**Problem description:**
If a line of the data below holds the word "cfRead", list it.
————
/-! clearReport -/

@[simp] theorem clearReport_params : (s.clearReport).params = s.params := rfl
@[simp] theorem clearReport_op : (s.clearReport).op = s.op := rfl
@[simp] theorem clearReport_phase : (s.clearReport).phase = s.phase := rfl
@[simp] theorem clearReport_busy : (s.clearReport).busy = s.busy := rfl
@[simp] theorem clearReport_done : (s.clearReport).done = false := rfl
@[simp] theorem clearReport_err : (s.clearReport).err = false := rfl
@[simp] theorem clearReport_errinfo : (s.clearReport).errinfo = 0#32 := rfl
@[simp] theorem clearReport_ilen : (s.clearReport).ilen = s.ilen := rfl
@[simp] theorem clearReport_olen : (s.clearReport).olen = 0#32 := rfl
@[simp] theorem clearReport_ibuf : (s.clearReport).ibuf = s.ibuf := rfl
@[simp] theorem clearReport_obuf : (s.clearReport).obuf = s.obuf := rfl
@[simp] theorem clearReport_payload : (s.clearReport).payload = s.payload := rfl
@[simp] theorem clearReport_plen : (s.clearReport).plen = s.plen := rfl
@[simp] theorem clearReport_vbc : (s.clearReport).vbc = s.vbc := rfl
@[simp] theorem clearReport_pqArgv : (s.clearReport).pqArgv = s.pqArgv := rfl
@[simp] theorem clearReport_pqArgi : (s.clearReport).pqArgi = s.pqArgi := rfl
@[simp] theorem clearReport_pqRes : (s.clearReport).pqRes = s.pqRes := rfl
@[simp] theorem clearReport_pqItems : (s.clearReport).pqItems = s.pqItems := rfl
@[simp] theorem clearReport_heap : (s.clearReport).heap = s.heap := rfl
@[simp] theorem clearReport_freq : (s.clearReport).freq = s.freq := rfl
@[simp] theorem clearReport_arena : (s.clearReport).arena = s.arena := rfl
@[simp] theorem clearReport_root : (s.clearReport).root = s.root := rfl
@[simp] theorem clearReport_code : (s.clearReport).code = s.code := rfl
@[simp] theorem clearReport_rev : (s.clearReport).rev = s.rev := rfl
@[simp] theorem clearReport_acc : (s.clearReport).acc = s.acc := rfl
@[simp] theorem clearReport_pkByte : (s.clearReport).pkByte = s.pkByte := rfl
@[simp] theorem clearReport_pkCnt : (s.clearReport).pkCnt = s.pkCnt := rfl
@[simp] theorem clearReport_rpos : (s.clearReport).rpos = s.rpos := rfl
@[simp] theorem clearReport_wpos : (s.clearReport).wpos = s.wpos := rfl
@[simp] theorem clearReport_bitpos : (s.clearReport).bitpos = s.bitpos := rfl
@[simp] theorem clearReport_unitErr : (s.clearReport).unitErr = s.unitErr := rfl
@[simp] theorem clearReport_inputs : (s.clearReport).inputs = s.inputs := rfl
@[simp] theorem clearReport_fresh : (s.clearReport).fresh = s.fresh := rfl

/-! complete -/

@[simp] theorem complete_params : (s.complete).params = s.params := rfl
@[simp] theorem complete_op : (s.complete).op = .idle := rfl
@[simp] theorem complete_phase : (s.complete).phase = .idle := rfl
@[simp] theorem complete_busy : (s.complete).busy = false := rfl
@[simp] theorem complete_done : (s.complete).done = true := rfl
@[simp] theorem complete_err : (s.complete).err = s.err := rfl
@[simp] theorem complete_errinfo : (s.complete).errinfo = s.errinfo := rfl
@[simp] theorem complete_ilen : (s.complete).ilen = s.ilen := rfl
@[simp] theorem complete_olen : (s.complete).olen = s.olen := rfl
@[simp] theorem complete_ibuf : (s.complete).ibuf = s.ibuf := rfl
@[simp] theorem complete_obuf : (s.complete).obuf = s.obuf := rfl
@[simp] theorem complete_payload : (s.complete).payload = s.payload := rfl
@[simp] theorem complete_plen : (s.complete).plen = s.plen := rfl
@[simp] theorem complete_vbc : (s.complete).vbc = s.vbc := rfl
@[simp] theorem complete_pqArgv : (s.complete).pqArgv = s.pqArgv := rfl
@[simp] theorem complete_pqArgi : (s.complete).pqArgi = s.pqArgi := rfl
@[simp] theorem complete_pqRes : (s.complete).pqRes = s.pqRes := rfl
@[simp] theorem complete_pqItems : (s.complete).pqItems = s.pqItems := rfl
@[simp] theorem complete_heap : (s.complete).heap = s.heap := rfl
@[simp] theorem complete_freq : (s.complete).freq = s.freq := rfl
@[simp] theorem complete_arena : (s.complete).arena = s.arena := rfl
@[simp] theorem complete_root : (s.complete).root = s.root := rfl
@[simp] theorem complete_code : (s.complete).code = s.code := rfl
@[simp] theorem complete_rev : (s.complete).rev = s.rev := rfl
@[simp] theorem complete_acc : (s.complete).acc = s.acc := rfl
@[simp] theorem complete_pkByte : (s.complete).pkByte = s.pkByte := rfl
@[simp] theorem complete_pkCnt : (s.complete).pkCnt = s.pkCnt := rfl
@[simp] theorem complete_rpos : (s.complete).rpos = s.rpos := rfl
@[simp] theorem complete_wpos : (s.complete).wpos = s.wpos := rfl
@[simp] theorem complete_bitpos : (s.complete).bitpos = s.bitpos := rfl
@[simp] theorem complete_unitErr : (s.complete).unitErr = s.unitErr := rfl
@[simp] theorem complete_inputs : (s.complete).inputs = s.inputs := rfl
@[simp] theorem complete_fresh : (s.complete).fresh = s.fresh := rfl
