-- ==== Sys2Proof/Tests/Slice0.lean ====
section
/-! SUPPORT. The model's own tests: ill-formed terms are refused, command codes written out from the spec
decode, one-step examples of the spec, and for every statement with hypotheses a witness that meets
them. Expected values are those of the worked examples in spec/. -/

namespace Sys2Proof.Tests

open Sys2Proof Sys2Proof.Machine

-- One theorem at a time: the kernel evaluations below would otherwise start a thread each.
set_option Elab.async false

/-! ### Helpers -/

/-- A small instance: a queue of capacity 8 over the natural numbers, buffers of 64 bytes. -/
def inst : Params :=
  { queue := { cap := 8, elems := none, order := .ranked [] }, ibufCap := 64#32, obufCap := 64#32 }

/-- The small instance after reset. -/
def blank : State := State.resetWith inst

/-- A buffer that holds the given bytes from address 0. -/
def held (bs : List Byte) : Mem := { cells := (List.range bs.length).zip bs, epoch := 0 }

/-- The small instance with an input loaded. -/
def loaded (bs : List Byte) : State :=
  { blank with ibuf := held bs, ilen := BitVec.ofNat 32 bs.length }

/-- The small instance with a queue content and operands. -/
def queued (h : List Elem) (i : Nat) (v : Elem) : State :=
  { blank with heap := h, pqArgi := i, pqArgv := v }

/-- Whether an outcome is a next state with a property. -/
def nextIs (o : Host.Outcome State Fault Refusal) (p : State → Bool) : Bool :=
  match o with
  | .next t => p t
  | .fault _ => false
  | .refused _ => false

theorem exists_of_nextIs {o : Host.Outcome State Fault Refusal} {p : State → Bool}
    (h : nextIs o p = true) : ∃ t, o = .next t ∧ p t = true := by
  cases o with
  | next t => exact ⟨t, rfl, h⟩
  | fault f => exact absurd h (by simp [nextIs])
  | refused r => exact absurd h (by simp [nextIs])

/-- `"ABRACADABRA"`. -/
def abra : List Byte :=
  [0x41#8, 0x42#8, 0x52#8, 0x41#8, 0x43#8, 0x41#8, 0x44#8, 0x41#8, 0x42#8, 0x52#8, 0x41#8]

/-- The container of `"ABRACADABRA"` (44_container.md R165's example). -/
def abraContainer : List Byte :=
  [0x05#8, 0x00#8, 0x00#8, 0x00#8, 0x41#8, 0x01#8, 0x30#8, 0x42#8, 0x03#8, 0x31#8, 0x31#8, 0x30#8,
    0x43#8, 0x03#8, 0x31#8, 0x30#8, 0x30#8, 0x44#8, 0x03#8, 0x31#8, 0x30#8, 0x31#8, 0x52#8, 0x03#8,
    0x31#8, 0x31#8, 0x31#8, 0x17#8, 0x00#8, 0x00#8, 0x00#8, 0x6E#8, 0x8A#8, 0xDC#8]

/-- The frequencies of `"ABRACADABRA"` (41_tree_builder.md R120's example). -/
def abraFreq : Table Word :=
  tableSet (tableSet (tableSet (tableSet (tableSet (constTable 0#32) 0x41#8 5#32) 0x42#8 2#32)
    0x43#8 1#32) 0x44#8 1#32) 0x52#8 2#32

/-- The tree of `"ABRACADABRA"` (41_tree_builder.md R134). -/
def abraArena : List Node :=
  [.leaf 0x41#8 5#32, .leaf 0x42#8 2#32, .leaf 0x43#8 1#32, .leaf 0x44#8 1#32, .leaf 0x52#8 2#32,
    .internal 2#32 2#9 3#9, .internal 4#32 1#9 4#9, .internal 6#32 5#9 6#9,
    .internal 11#32 0#9 7#9]

/-- The codes of `"ABRACADABRA"` (42_code_generator.md R135's example). -/
def abraCode : Table Bits :=
  tableSet (tableSet (tableSet (tableSet (tableSet (constTable []) 0x41#8 [false])
    0x42#8 [true, true, false]) 0x43#8 [true, false, false]) 0x44#8 [true, false, true])
    0x52#8 [true, true, true]

/-- The inverse of those codes (42_code_generator.md R141's example). -/
def abraRev : List RevEntry :=
  [⟨[false], 0x41#8⟩, ⟨[true, true, false], 0x42#8⟩, ⟨[true, false, false], 0x43#8⟩,
    ⟨[true, false, true], 0x44#8⟩, ⟨[true, true, true], 0x52#8⟩]

/-- The packed text and its bit count (43_bit_packer.md R150's example). -/
def abraPacked : State :=
  { blank with code := abraCode, rev := abraRev, vbc := 23#32, plen := 3#32,
               payload := held [0x6E#8, 0x8A#8, 0xDC#8] }

/-! ### Well-formedness: an ill-formed term for each check -/

theorem test_wf_params_refuses_no_capacity :
    Params.wellFormed { inst with queue := { cap := 0, elems := none, order := .node } } = false := by decide

theorem test_wf_params_accepts_one_slot :
    Params.wellFormed { inst with queue := { cap := 1, elems := none, order := .node } } = true := by decide

theorem test_wf_line_refuses_bare_operands :
    Line.wellFormed inst (.plain .pqInsert) = false ∧ Line.wellFormed inst (.plain .pqBuild) = false ∧
      Line.wellFormed inst (.plain .pqDecreaseKey) = false := by decide

theorem test_wf_line_refuses_wide_index :
    Line.wellFormed inst (.decreaseKey 9 0) = false ∧
      Line.wellFormed inst (.decreaseKey 8 0) = true := by decide

theorem test_wf_line_refuses_no_element :
    Line.wellFormed Config.defaultParams (.insert 512) = false ∧
      Line.wellFormed Config.defaultParams (.build [511, 600]) = false ∧
      Line.wellFormed Config.defaultParams (.decreaseKey 0 512) = false ∧
      Line.wellFormed Config.defaultParams (.insert 511) = true := by decide

theorem test_wf_line_refuses_long_load :
    Line.wellFormed inst (.load (List.replicate 65 0#8)) = false ∧
      Line.wellFormed inst (.load (List.replicate 64 0#8)) = true := by decide

theorem test_wf_every_instruction : Instr.wellFormed .cfRead = true := by decide

/-! ### Decoding: unit in bits 7:4, op in bits 3:0 (30_encoding.md R70, R71) -/

theorem test_decode_top : decode [0b00000001#8] = .ok (.compress, []) ∧
    decode [0b00000010#8] = .ok (.decompress, []) := by decide

theorem test_decode_pq : decode [0b00010000#8] = .ok (.pqInsert, []) ∧
    decode [0b00010001#8] = .ok (.pqExtractMin, []) ∧
    decode [0b00010010#8] = .ok (.pqBuild, []) ∧
    decode [0b00010011#8, 0xAA#8] = .ok (.pqDecreaseKey, [0xAA#8]) := by decide

theorem test_decode_tb : decode [0b00100000#8] = .ok (.fcCount, []) ∧
    decode [0b00100001#8] = .ok (.tbBuild, []) := by decide

theorem test_decode_cg : decode [0b00110000#8] = .ok (.cgGen, []) ∧
    decode [0b00110001#8] = .ok (.cgInvert, []) := by decide

theorem test_decode_bp : decode [0b01000000#8] = .ok (.bpEncode, []) ∧
    decode [0b01000001#8] = .ok (.bpDecode, []) := by decide

theorem test_decode_cf : decode [0b01010000#8] = .ok (.cfWrite, []) ∧
    decode [0b01010001#8] = .ok (.cfRead, []) := by decide

theorem test_decode_refuses : decode [] = .error .noByte ∧
    decode [0x00#8] = .error (.unassignedOp 0#4 0#4) ∧
    decode [0x14#8] = .error (.unassignedOp 1#4 4#4) ∧
    decode [0x52#8] = .error (.unassignedOp 5#4 2#4) ∧
    decode [0x60#8] = .error (.unassignedUnit 6#4) ∧
    decode [0xFF#8] = .error (.unassignedUnit 15#4) := by decide

theorem test_decode_table_word : decodeTableWord 8 0x31 = some .cgInvert ∧
    decodeTableWord 8 0x03 = none := by decide

/-- A presented code runs as the first instruction after reset. -/
theorem test_fetch_runs_first :
    nextIs (step (State.reset.withFetchWord 8 0x13)) (fun t => t.unitErr == some .range) = true := by
  decide +kernel

/-- A node index has 9 bits (40_priority_queue.md R115): 600 cannot enter PQ_ARGV. -/
theorem test_step_refuses_no_element :
    (match step { State.reset with inputs := [.setArgv 600] } with
      | .refused .notAnElement => true
      | _ => false) = true := by decide +kernel

/-- `>` on all natural numbers (40_priority_queue.md R100). -/
theorem test_reversed_order : orderLess (.reversed (.ranked [])) [] 9 3 = true ∧
    orderLess (.reversed (.ranked [])) [] 3 9 = false := by decide

/-- A byte the host wrote at or beyond OLEN can be read back (20_memory.md R67). -/
theorem test_host_reads_obuf_freely :
    nextIs (step { blank with inputs := [.writeObuf 63 0xAB#8] }) (fun t =>
      hostReadObuf t 63 == some 0xAB#8 && !obufValid t 63 && hostReadObuf t 64 == none) = true := by
  decide +kernel

/-- On a tie of the two children the left one is taken (95_test_vectors.md V-PQ-10); without a tie the
smaller one, not the first that is less (V-PQ-12). -/
theorem test_sift_down_children :
    siftDown (orderLess (.ranked [3, 1, 1]) []) [0, 1, 2] 0 = [1, 0, 2] ∧
      siftDown (orderLess (.ranked []) []) [9, 4, 2] 0 = [2, 4, 9] ∧
      siftDown (orderLess (.ranked []) []) [9, 2, 4] 0 = [2, 9, 4] := by decide

/-- The ERRINFO words of FormatError inside and after dictSize, and of a decoded text too long for OBUF
(95_test_vectors.md V-CF-5, V-TOP-26). -/
theorem test_error_words : errInfoWord .format .headerParsed .decompress = 0x2806#32 ∧
    errInfoWord .format .idle .decompress = 0x2006#32 ∧
    errInfoWord .outputOverflow .tableLoaded .decompress = 0x290E#32 := by decide

/-- A tie with the parent stops siftUp (95_test_vectors.md V-PQ-9). -/
theorem test_sift_up_tie : siftUp (orderLess (.ranked [1, 1, 1, 1]) []) [0, 1, 2, 3] 3 = [0, 1, 2, 3] := by
  decide

/-! ### One step of each instruction, from the worked examples of the spec -/

theorem test_insert_sifts_up :
    nextIs (exec .pqInsert (queued [3, 5, 8] 0 1)) (fun t => t.heap == [1, 3, 8, 5]) = true := by
  decide +kernel

theorem test_insert_full :
    nextIs (exec .pqInsert (queued [0, 1, 2, 3, 4, 5, 6, 7] 0 9)) (fun t =>
      t.unitErr == some .overflow && t.heap == [0, 1, 2, 3, 4, 5, 6, 7]) = true := by
  decide +kernel

theorem test_extract_returns_root :
    nextIs (exec .pqExtractMin (queued [1, 3, 2, 5, 9, 8] 0 0)) (fun t =>
      t.pqRes == 1 && t.heap == [2, 3, 8, 5, 9]) = true := by decide +kernel

theorem test_extract_empty :
    nextIs (exec .pqExtractMin blank) (fun t => t.unitErr == some .empty) = true := by
  decide +kernel

theorem test_build_heapifies :
    nextIs (exec .pqBuild { blank with pqItems := [9, 7, 5, 3, 1, 8, 6, 4] }) (fun t =>
      t.heap == [1, 3, 5, 4, 7, 8, 6, 9]) = true := by decide +kernel

theorem test_build_too_many :
    nextIs (exec .pqBuild { queued [2] 0 0 with pqItems := [1, 2, 3, 4, 5, 6, 7, 8, 9] }) (fun t =>
      t.unitErr == some .capacity && t.heap == [2]) = true := by decide +kernel

theorem test_decrease_sifts_up :
    nextIs (exec .pqDecreaseKey (queued [1, 3, 5, 4, 7, 8, 6, 9] 7 0)) (fun t =>
      t.heap == [0, 1, 5, 3, 7, 8, 6, 4]) = true := by decide +kernel

theorem test_decrease_equal_is_ordering_error :
    nextIs (exec .pqDecreaseKey (queued [1, 3] 1 3)) (fun t => t.unitErr == some .ordering) = true := by
  decide +kernel

theorem test_count_abra :
    nextIs (exec .fcCount (loaded abra)) (fun t => t.freq == abraFreq) = true := by decide +kernel

theorem test_count_reads_ilen_bytes :
    nextIs (exec .fcCount { loaded abra with ilen := 0#32 }) (fun t =>
      t.freq == constTable 0#32) = true := by decide +kernel

theorem test_tree_abra :
    nextIs (exec .tbBuild { blank with freq := abraFreq }) (fun t =>
      t.arena == abraArena && t.root == some 8#9 && t.heap == []) = true := by decide +kernel

theorem test_tree_of_nothing :
    nextIs (exec .tbBuild { blank with heap := [3], root := some 1#9 }) (fun t =>
      t.arena == [] && t.root == none && t.heap == []) = true := by decide +kernel

theorem test_gen_abra :
    nextIs (exec .cgGen { blank with arena := abraArena, root := some 8#9 }) (fun t =>
      t.code == abraCode) = true := by decide +kernel

theorem test_gen_single_leaf :
    nextIs (exec .cgGen { blank with arena := [.leaf 0x41#8 4#32], root := some 0#9 }) (fun t =>
      tableGet t.code 0x41#8 == [false]) = true := by decide +kernel

theorem test_invert_abra :
    nextIs (exec .cgInvert { blank with code := abraCode }) (fun t => t.rev == abraRev) = true := by
  decide +kernel

theorem test_invert_duplicate :
    nextIs (exec .cgInvert { blank with code := constTable [true] }) (fun t =>
      t.unitErr == some .duplicateCode) = true := by decide +kernel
————
**Exercise output:**
theorem test_wf_every_instruction : Instr.wellFormed .cfRead = true := by decide
    decode [0b01010001#8] = .ok (.cfRead, []) := by decide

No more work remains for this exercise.